Poco le importó la realidad cruel, cruenta, desgraciada y oprobiosa a los hipócritas que se arrellanan en los sillones de la ONU bien al abrigo, poco le importó a Mahmoud Abbas a pesar de saber que el acuerdo de Aqaba iba a funcionar de alguna manera, aunque él quiera salvar su cuello aplaudiendo crímenes. No hubo lágrimas en el mundo por los tres chiquilines asesinados en 48 horas. Pero en Israel sí se vertieron lágrimas. Nosotros estábamos esa semana allí por razones laborales y vimos los rostros de los padres, los abuelos, los hermanos, los vecinos de los tres chicos. Escuchamos a las madres cuando dijeron que ¡basta de que los padres entierren a los hijos!. Las escuchamos cuando dijeron que, en lugar de llevarlos a la jupá, los llevaron al cementerio, a una tumba y al silencio de árboles tronchados.

 

Ayer miércoles, el coordinador especial de la ONU para el proceso de paz en Oriente Medio (un título tragicómico), Tor Wennesland, dijo:” Condeno la violencia de los colonos contra los palestinos y condeno los ataques palestinos contra israelíes. Me alarman los acontecimientos que se produjeron ayer durante una operación israelí en Jenín, que se saldó con intercambios armados entre las fuerzas de seguridad israelíes y palestinos armados”.

 

Sr. Wennesland, condene tranquilo porque es bastante notorio que sólo lo escuchan algunas agencias noticiosas para rellenar espacios.
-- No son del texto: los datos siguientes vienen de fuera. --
-- ==== Sys2Proof/Machine/State.lean ====
section
/-! DEFINITION. The state of the part: plain data, holding everything the manual gives it (INVENTORY.md, '## State'), and the state
right after reset. Register fields live in one store, `State.regs`, under their keys (Machine/Regs.lean); status registers whose
fields only repeat other state are computed at the read (Machine/Host.lean). -/

namespace Sys2Proof.Machine

/-- The status codes of R60. -/
inductive Status where
  | done | busy | locked | level | loopClosed | txnBusy | txnTimeout | badImage | signature | range | notPresent
  | role | state
deriving DecidableEq, Repr

/-- Why a step can stop with a fault. Nothing of this block faults: every command the manual describes has an effect, so
the one constructor is raised by no meaning. -/
inductive Fault where
  /-- Raised by nobody. Safe: a fault stops a run and proves nothing about the part. -/
  | none
deriving DecidableEq, Repr

/-- Why a step can be refused. -/
inductive Refusal where
  /-- Raised by an arm of `exec` whose command has no meaning yet. Safe: the run stops. -/
  | notModelled (mnemonic : String)
  /-- Raised by BOOT_ROM_DONE with BOOT_SEL = 0b11 while MFG_OFF is not blown: the manual names Jesuwald factory test and says
  nothing of what it does (R385). Safe: the run stops. -/
  | factoryTest
deriving DecidableEq, Repr

/-- What the part is doing as a whole (R383, R406 to R410): held in reset, booting (RST_BOOT.STAGE says where), waiting for the
first boundary after DONE, or in a state of R406. -/
inductive Mode where
  | held | boot | done | run | park | replay | sleep | backup
deriving DecidableEq, Repr

/-- A part of one pump cycle (R17): before any boundary, from the boundary to the close of the input window, from the close to the
freeze, after the freeze. -/
inductive Phase where
  | idle | window | tasks | frozen
deriving DecidableEq, Repr

/-! ## Host access -/

/-- One staged word of a transaction (R51). -/
structure Staged where
  addr : Nat
  index : Nat
  value : Word
deriving DecidableEq, Repr

/-- A committed transaction that waits for its boundary (R52, R53): `skip` boundaries pass first. -/
structure Commit where
  words : List Staged
  oneWrite : Bool
  skip : Nat
deriving DecidableEq, Repr

/-- The one transaction of R50: idle, open, pending. -/
inductive TxnPhase where
  | idle | openTxn | pendingTxn
deriving DecidableEq, Repr

/-- A kept OMP response (R36, R38): the requester's address and port, to which it goes; the port, address and MGMT_PORT that it leaves from;
the echoed COUNT, ADDR and INDEX. -/
structure OmpResponse where
  srcIp : BitVec 32
  srcPort : BitVec 16
  seq : BitVec 16
  port : Nat
  dstMac : BitVec 48
  fromIp : Nat
  fromPort : Nat
  count : Nat
  addr : Word
  index : Nat
  write : Bool
  status : Status
  fail : Nat
  data : List Word
deriving DecidableEq, Repr

/-- What an SPI transfer in progress is (R39). -/
inductive SpiCmd where
  | none | read | write | unknown
deriving DecidableEq, Repr

/-- Registers and latches of the two access paths (R35 to R62). -/
structure HostState where
  phase : TxnPhase := .idle
  owner : Path := .spi
  staged : List Staged := []
  /-- The instant of the owner's last access (R55). -/
  lastAccess : Nat := 0
  /-- The owner that is answered TXN_TIMEOUT once (R55). -/
  timeoutOwner : Option Path := none
  result : Nat := 0
  failPos : Nat := 0
  /-- Committed transactions in the order in which they were committed (R52). -/
  commits : List Commit := []
  /-- Kept OMP responses, newest first, at most 16 (R38). -/
  responses : List OmpResponse := []
  /-- The responses sent by the last OMP request: none where it was discarded (R36). -/
  lastResponse : Option OmpResponse := none
  spi : SpiCmd := .none
  spiAddr : Word := 0
  /-- Words driven so far in a read transfer, newest last. -/
  spiOut : List Word := []
  /-- Bytes that the part drives on SPI_SDO in the transfer (R39): from the address on in a read, throughout a write; the 0xFF of a transfer
  with another command byte stands for as long as the chip select stays low. -/
  spiSdo : List Byte := []
  /-- First failing word of a read transfer and its position. -/
  spiFail : Option (Status × Nat) := none
  spiPos : Nat := 0
  /-- The read transfer so far covers nothing but SYS_SPI_STAT (R39). -/
  spiStatOnly : Bool := true
  /-- First word of a point record that waits for its second word (R43). -/
  spiHeld : Option (PointAddr × Word) := none
  /-- WSEL of the SPI path, by block (R45). -/
  spiWsel : Store Nat := []
  timeHiOmp : Word := 0
  timeHiSpi : Word := 0
  tickHiOmp : Nat := 0
  tickHiSpi : Nat := 0
  /-- Words that the last read by its own row returned (TSQ_READ, TSU_TIME_LO_READ, KEEP_TICK_LO_READ, DIN_EDGE_READ, RNG_READ). -/
  lastRead : List Nat := []
  /-- Status of the last command given by its own row (R60). -/
  lastStatus : Status := .done
deriving DecidableEq, Repr

/-- A voted field one copy of which differs, or whose three copies differ (R48): register address, value of each copy, last value on
which the copies agreed, and consecutive scrubs that found a disagreement. -/
structure Deviation where
  addr : Nat
  c0 : Nat
  c1 : Nat
  c2 : Nat
  agreed : Nat
deriving DecidableEq, Repr

/-- What the NV die holds of the user images (R61, R62, R440). -/
structure ImageState where
  copyA : Option (ImageDesc × Verdict) := none
  copyB : Option (ImageDesc × Verdict) := none
  /-- The voted NV image pointer: false names copy A. -/
  pointerB : Bool := false
  /-- IMG_SAVE accepted, its values not yet taken (R62). -/
  saveWanted : Bool := false
  /-- The values of a save in progress. -/
  saving : Option (List (Nat × Nat)) := none
  /-- Settings that the boot copy holds, by register key. -/
  bootSettings : List (Nat × Nat) := []
  /-- Words of the load window (R440). -/
  loadWords : Store Word := []
deriving DecidableEq, Repr
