-- ==== Sys2Proof/Machine/Ekf.lean ====
section
/-! DEFINITION. The arithmetic of the observer's Kalman filter, in binary64 with angles in radians (R216, R217, R223 to R225): the
equations of motion and of the covariance, the measurements, innovation and gain. The order of the states is that of R216. -/

namespace Sys2Proof.Machine

namespace F64

/-- An angle difference in radians, reduced to [−π, π]. -/
def wrapPi (x : F64) : F64 :=
  let turn := mul (ofNat 2) pi
  sub x (mul (ofInt (toInt (div x turn))) turn)

/-- Angular difference of two angles in radians, in degrees (R208). -/
def angleOf (a b : F64) : F64 := deg (abs (wrapPi (sub a b)))

end F64

namespace Ekf

/-- The number of an entry of the covariance, row by row of its upper triangle. -/
def idx (i j : Nat) : Nat :=
  let a := min i j
  a * 15 - a * (a - 1) / 2 + (max i j - a)

/-- The list of the entries of the upper triangle. -/
def upper (f : Nat → Nat → F64) : List F64 :=
  (List.range 15).flatMap (fun i => (List.range (15 - i)).map (fun k => f i (i + k)))

/-- An entry of a covariance. -/
def at_ (cov : List F64) (i j : Nat) : F64 := cov.getD (idx i j) 0

/-- The sum over the fifteen states. -/
def sum15 (f : Nat → F64) : F64 := F64.sum ((List.range 15).map f)

/-- Force and moment that act, divided by the mass, less the drag: the row of the rates u', v', r' (R217). -/
def rate (p : List F64) (k : Nat) (tau bias v : F64) : F64 :=
  F64.div (F64.sub (F64.add tau bias) (F64.mul (p.getD (5 + k) 0) v)) (p.getD (2 + k) 0)

/-- The equations of motion (R217): parameters, achieved τ, state. -/
def motion (p : List F64) (tau : F64 × F64 × F64) (x : List F64) : List F64 :=
  let v := fun (i : Nat) => x.getD i 0
  let c := F64.cos (v 2); let sn := F64.sin (v 2)
  let w0 := p.getD 9 0
  let bias := fun (i : Nat) => F64.neg (F64.div (v i) (p.getD 8 0))
  let wave := fun (i : Nat) => F64.sub (F64.neg (F64.mul (F64.sq w0) (v i)))
    (F64.mul (F64.mul (F64.mul (F64.ofNat 2) (p.getD 10 0)) w0) (v (i + 1)))
  [F64.sub (F64.mul (v 3) c) (F64.mul (v 4) sn), F64.add (F64.mul (v 3) sn) (F64.mul (v 4) c), v 5,
    rate p 0 tau.1 (v 6) (v 3), rate p 1 tau.2.1 (v 7) (v 4), rate p 2 tau.2.2 (v 8) (v 5),
    bias 6, bias 7, bias 8, v 10, wave 9, v 12, wave 11, v 14, wave 13]

/-- The Jacobian of the equations of motion. -/
def jacobian (p : List F64) (x : List F64) (i j : Nat) : F64 :=
  let v := fun (i : Nat) => x.getD i 0
  let c := F64.cos (v 2); let sn := F64.sin (v 2)
  let one := F64.ofNat 1
  let w0 := p.getD 9 0
  match i, j with
  | 0, 2 => F64.neg (F64.add (F64.mul (v 3) sn) (F64.mul (v 4) c))
  | 0, 3 => c
  | 0, 4 => F64.neg sn
  | 1, 2 => F64.sub (F64.mul (v 3) c) (F64.mul (v 4) sn)
  | 1, 3 => sn
  | 1, 4 => c
  | 2, 5 => one
  | 9, 10 | 11, 12 | 13, 14 => one
  | _, _ =>
    if 3 ≤ i ∧ i ≤ 5 then
      if j = i then F64.neg (F64.div (p.getD (i + 2) 0) (p.getD (i - 1) 0))
      else if j = i + 3 then F64.div one (p.getD (i - 1) 0) else 0
    else if 6 ≤ i ∧ i ≤ 8 ∧ j = i then F64.neg (F64.div one (p.getD 8 0))
    else if i = 10 ∨ i = 12 ∨ i = 14 then
      if j + 1 = i then F64.neg (F64.sq w0)
      else if j = i then F64.neg (F64.mul (F64.mul (F64.ofNat 2) (p.getD 10 0)) w0) else 0
    else 0

/-- The equations of motion and of the covariance together (R217, R223): the state's 15 numbers, then the covariance's 120. -/
def field (p : List F64) (tau : F64 × F64 × F64) (y : List F64) : List F64 :=
  let x := y.take 15
  let cov := y.drop 15
  motion p tau x ++ upper (fun i j =>
    F64.add (F64.add (sum15 (fun k => F64.mul (jacobian p x i k) (at_ cov k j)))
        (sum15 (fun k => F64.mul (at_ cov i k) (jacobian p x j k))))
      (if i = j then Config.processNoise p i else 0))

/-- State and covariance after an interval of constant τ. -/
def propagate (p : List F64) (tau : F64 × F64 × F64) (xc : List F64 × List F64) (dt : Nat) : List F64 × List F64 :=
  let y := Config.integrate (field p tau) (xc.1 ++ xc.2) dt
  ((y ++ List.replicate 15 0).take 15, ((y.drop 15) ++ List.replicate 120 0).take 120)

/-- An entry of P0 (R226, R227): the variances of north and east are the square of the position scale. -/
def p0 (p : List F64) (i j : Nat) : F64 :=
  if i = j ∧ i < 2 then F64.sq (p.getD 11 0) else Config.p0 p (idx i j)

/-- The states of a group: position n, e, u, v; heading ψ, r (R227); speed u, v. -/
def states : Nat → List Nat
  | 0 => [0, 1, 3, 4]
  | 1 => [2, 5]
  | 4 => [3, 4]
  | _ => []

/-- The covariance with the rows and columns of some states as in P0 (R225, R228). -/
def resetCov (p : List F64) (st : List Nat) (cov : List F64) : List F64 :=
  upper (fun i j => if st.contains i || st.contains j then p0 p i j else at_ cov i j)

/-- The states whose sum each value of a sample measures: η + ξ1 of its degree of freedom (R217), or a speed. -/
def rows : Nat → List (List Nat)
  | 0 => [[0, 9], [1, 11]]
  | 1 => [[2, 13]]
  | 4 => [[3], [4]]
  | _ => []

/-- The innovation y of a sample (R224). -/
def innovation (x : List F64) (group : Nat) (vals : List F64) : List F64 :=
  (rows group).zipIdx.map (fun e =>
    let d := F64.sub (vals.getD e.2 0) (F64.sum (e.1.map (fun i => x.getD i 0)))
    if group = 1 then F64.wrapPi d else d)

/-- An entry of S = H P Hᵀ + R (R224). -/
def innovCov (cov : List F64) (group : Nat) (var : F64) (a b : Nat) : F64 :=
  let r := fun (k : Nat) => (rows group).getD k []
  let hph := F64.sum ((r a).flatMap (fun i => (r b).map (at_ cov i)))
  if a = b then F64.add hph var else hph

/-- The inverse of S, of one row or of two. -/
def invCov (cov : List F64) (group : Nat) (var : F64) (a b : Nat) : F64 :=
  let s := innovCov cov group var
  if (rows group).length = 1 then F64.div (F64.ofNat 1) (s 0 0)
  else
    let det := F64.sub (F64.mul (s 0 0) (s 1 1)) (F64.mul (s 0 1) (s 1 0))
    F64.div (match a, b with | 0, 0 => s 1 1 | 1, 1 => s 0 0 | _, _ => F64.neg (s 0 1)) det

/-- ν = √(yᵀ S⁻¹ y) (R224). -/
def nu (xc : List F64 × List F64) (group : Nat) (vals : List F64) (var : F64) : F64 :=
  let y := innovation xc.1 group vals
  let n := (rows group).length
  F64.sqrt (F64.sum ((List.range n).flatMap (fun a => (List.range n).map (fun b =>
    F64.mul (F64.mul (y.getD a 0) (invCov xc.2 group var a b)) (y.getD b 0)))))

/-- An entry of the gain P Hᵀ S⁻¹; a state that may not move has gain 0. -/
def gain (cov : List F64) (group : Nat) (var : F64) (held : List Nat) (i b : Nat) : F64 :=
  if held.contains i then 0
  else F64.sum ((List.range (rows group).length).map (fun a =>
    F64.mul (F64.sum (((rows group).getD a []).map (at_ cov i))) (invCov cov group var a b)))

/-- State and covariance after a sample is fused (R223): x + K y, and (I − K H) P (I − K H)ᵀ + K R Kᵀ. -/
def fuse (xc : List F64 × List F64) (group : Nat) (vals : List F64) (var : F64) (held : List Nat) : List F64 × List F64 :=
  let y := innovation xc.1 group vals
  let m := List.range (rows group).length
  let k := fun (i b : Nat) => gain xc.2 group var held i b
  let keep := fun (i j : Nat) =>
    F64.sub (if i = j then F64.ofNat 1 else 0)
      (F64.sum (m.map (fun b => if ((rows group).getD b []).contains j then k i b else 0)))
  ((List.range 15).map (fun i => F64.add (xc.1.getD i 0) (F64.sum (m.map (fun b => F64.mul (k i b) (y.getD b 0))))),
   upper (fun i j =>
     F64.add (sum15 (fun a => F64.mul (keep i a) (sum15 (fun b => F64.mul (at_ xc.2 a b) (keep j b)))))
       (F64.sum (m.map (fun b => F64.mul (F64.mul (k i b) var) (k j b))))))

end Ekf

end Sys2Proof.Machine
end

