-- ==== Sys2Proof/Machine/Observer.lean ====
section
/-! DEFINITION. Moving references to the control origin, the contradiction tests, the vessel observer and calibration refinement
(R207 to R238). The filter's arithmetic is Machine/Ekf.lean; how its differential equations are solved, the process noise, P0 and the
refinement's numbers are free values (log entry 6). -/

namespace Sys2Proof.Machine

/-! ## Parameters (parameter table of chapter 9) -/

/-- A decimal number a / b in binary64. -/
def dec (a b : Nat) : F64 := F64.ofRat a b

/-- The derivation of observer parameter n at basic level, in binary64, rounded once. -/
def State.obsDerived (s : State) (n : Nat) : F64 :=
  let l := F64.ofF32 (BitVec.ofNat 32 (s.get Reg.OBS_PARAM_VALUE))
  let d := F64.ofF32 (BitVec.ofNat 32 (s.get (Reg.OBS_PARAM_VALUE.at 1)))
  let m33 := F64.mul (F64.mul (dec 13 10) d) (F64.sq (F64.mul (dec 1 4) l))
  match n with
  | 2 => F64.mul (dec 105 100) d
  | 3 => F64.mul (dec 18 10) d
  | 4 => m33
  | 5 => F64.div (F64.mul (dec 105 100) d) (dec 100 1)
  | 6 => F64.div (F64.mul (dec 18 10) d) (dec 60 1)
  | 7 => F64.div m33 (dec 60 1)
  | 8 => dec 1000 1
  | 9 => dec 8 10
  | 10 => dec 1 10
  | _ => dec 10 1

/-- Whether block b is at expert level (R58). -/
def State.expert (s : State) (b : Nat) : Bool := bitAt (s.get Reg.SYS_LEVEL_EXPERT) b

/-- The live value of parameter n: derived at basic level where it is an expert parameter (R58). -/
def State.obsParam (s : State) (n : Nat) : F64 :=
  F64.ofF32 (if 2 ≤ n && !s.expert 11 then F64.toF32 (s.obsDerived n) else BitVec.ofNat 32 (s.get (Reg.OBS_PARAM_VALUE.at n)))

/-- The twelve parameters of the observer. -/
def State.obsParams (s : State) : List F64 := (List.range 12).map s.obsParam

/-! ## Carrying samples to the close instant (R202, R221 to R223) -/

/-- The value of a quantity in a sample. -/
def Sample.quantity (m : Sample) (q : Nat) : Option F64 := ((m.qtys.zip m.fields).find? (fun e => decide (e.1 = q))).map Prod.snd

/-- Applied corrections of a channel: x, y, z in m, δ in rad (R234). -/
def State.applied (s : State) (c : Nat) : List F64 := storeGet s.obs.applied c [0, 0, 0, 0]

/-- Lever arm of a channel: installed value plus applied correction (R221). -/
def State.lever (s : State) (c : Nat) : F64 × F64 × F64 :=
  let a := s.applied c
  (F64.add (scaledInt (sext 16 (s.get Reg.OBS_CH_ARM_XY_ARM_X c)) 100) (a.getD 0 0),
   F64.add (scaledInt (sext 16 (s.get Reg.OBS_CH_ARM_XY_ARM_Y c)) 100) (a.getD 1 0),
   F64.add (scaledInt (sext 16 (s.get Reg.OBS_CH_ARM_Z_ARM_Z c)) 100) (a.getD 2 0))

/-- Heading offset of a channel in rad: installed value plus applied correction. -/
def State.headingOffset (s : State) (c : Nat) : F64 :=
  F64.add (F64.rad (scaledInt (sext 16 (s.get Reg.OBS_CH_ARM_Z_HDG_OFS c)) 100)) ((s.applied c).getD 3 0)

/-- Datum of a channel in m (R221). -/
def State.datum (s : State) (c : Nat) : F64 × F64 :=
  (scaledInt (sext 32 (s.get Reg.OBS_CH_DATUM_N_DATUM_N c)) 1000, scaledInt (sext 32 (s.get Reg.OBS_CH_DATUM_E_DATUM_E c)) 1000)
Usted sabe que en Jenín fue encontrado el asesino de los hermanos Yaniv junto a otros cómplices y que a pesar de sus declaraciones que deberían dar vergüenza a usted por auto estima y a sus jefes por lo que callan y otorgan, todo lo que pueda funcionar del acuerdo de Aqaba, va a suceder.

 

Va a suceder aunque usted sea parte de la farsa de las decenas de resoluciones en la ONU que sólo ayudan a Irán, Hamas y Yihad Islámica, aunque potencias con derecho a veto culpables de crímenes de guerra se abroguen el derecho de golpear al mundo con su toxicidad venenosa.

 

Israel toma en serio su seguridad nacional desde antes de nacer, porque un error equivale a la existencia. Así de simple. Usted Wennesland condene lo que quiera. Para eso trabaja donde trabaja. La lucha por la vida es otra historia, ajena a usted y quienes lo acompañan.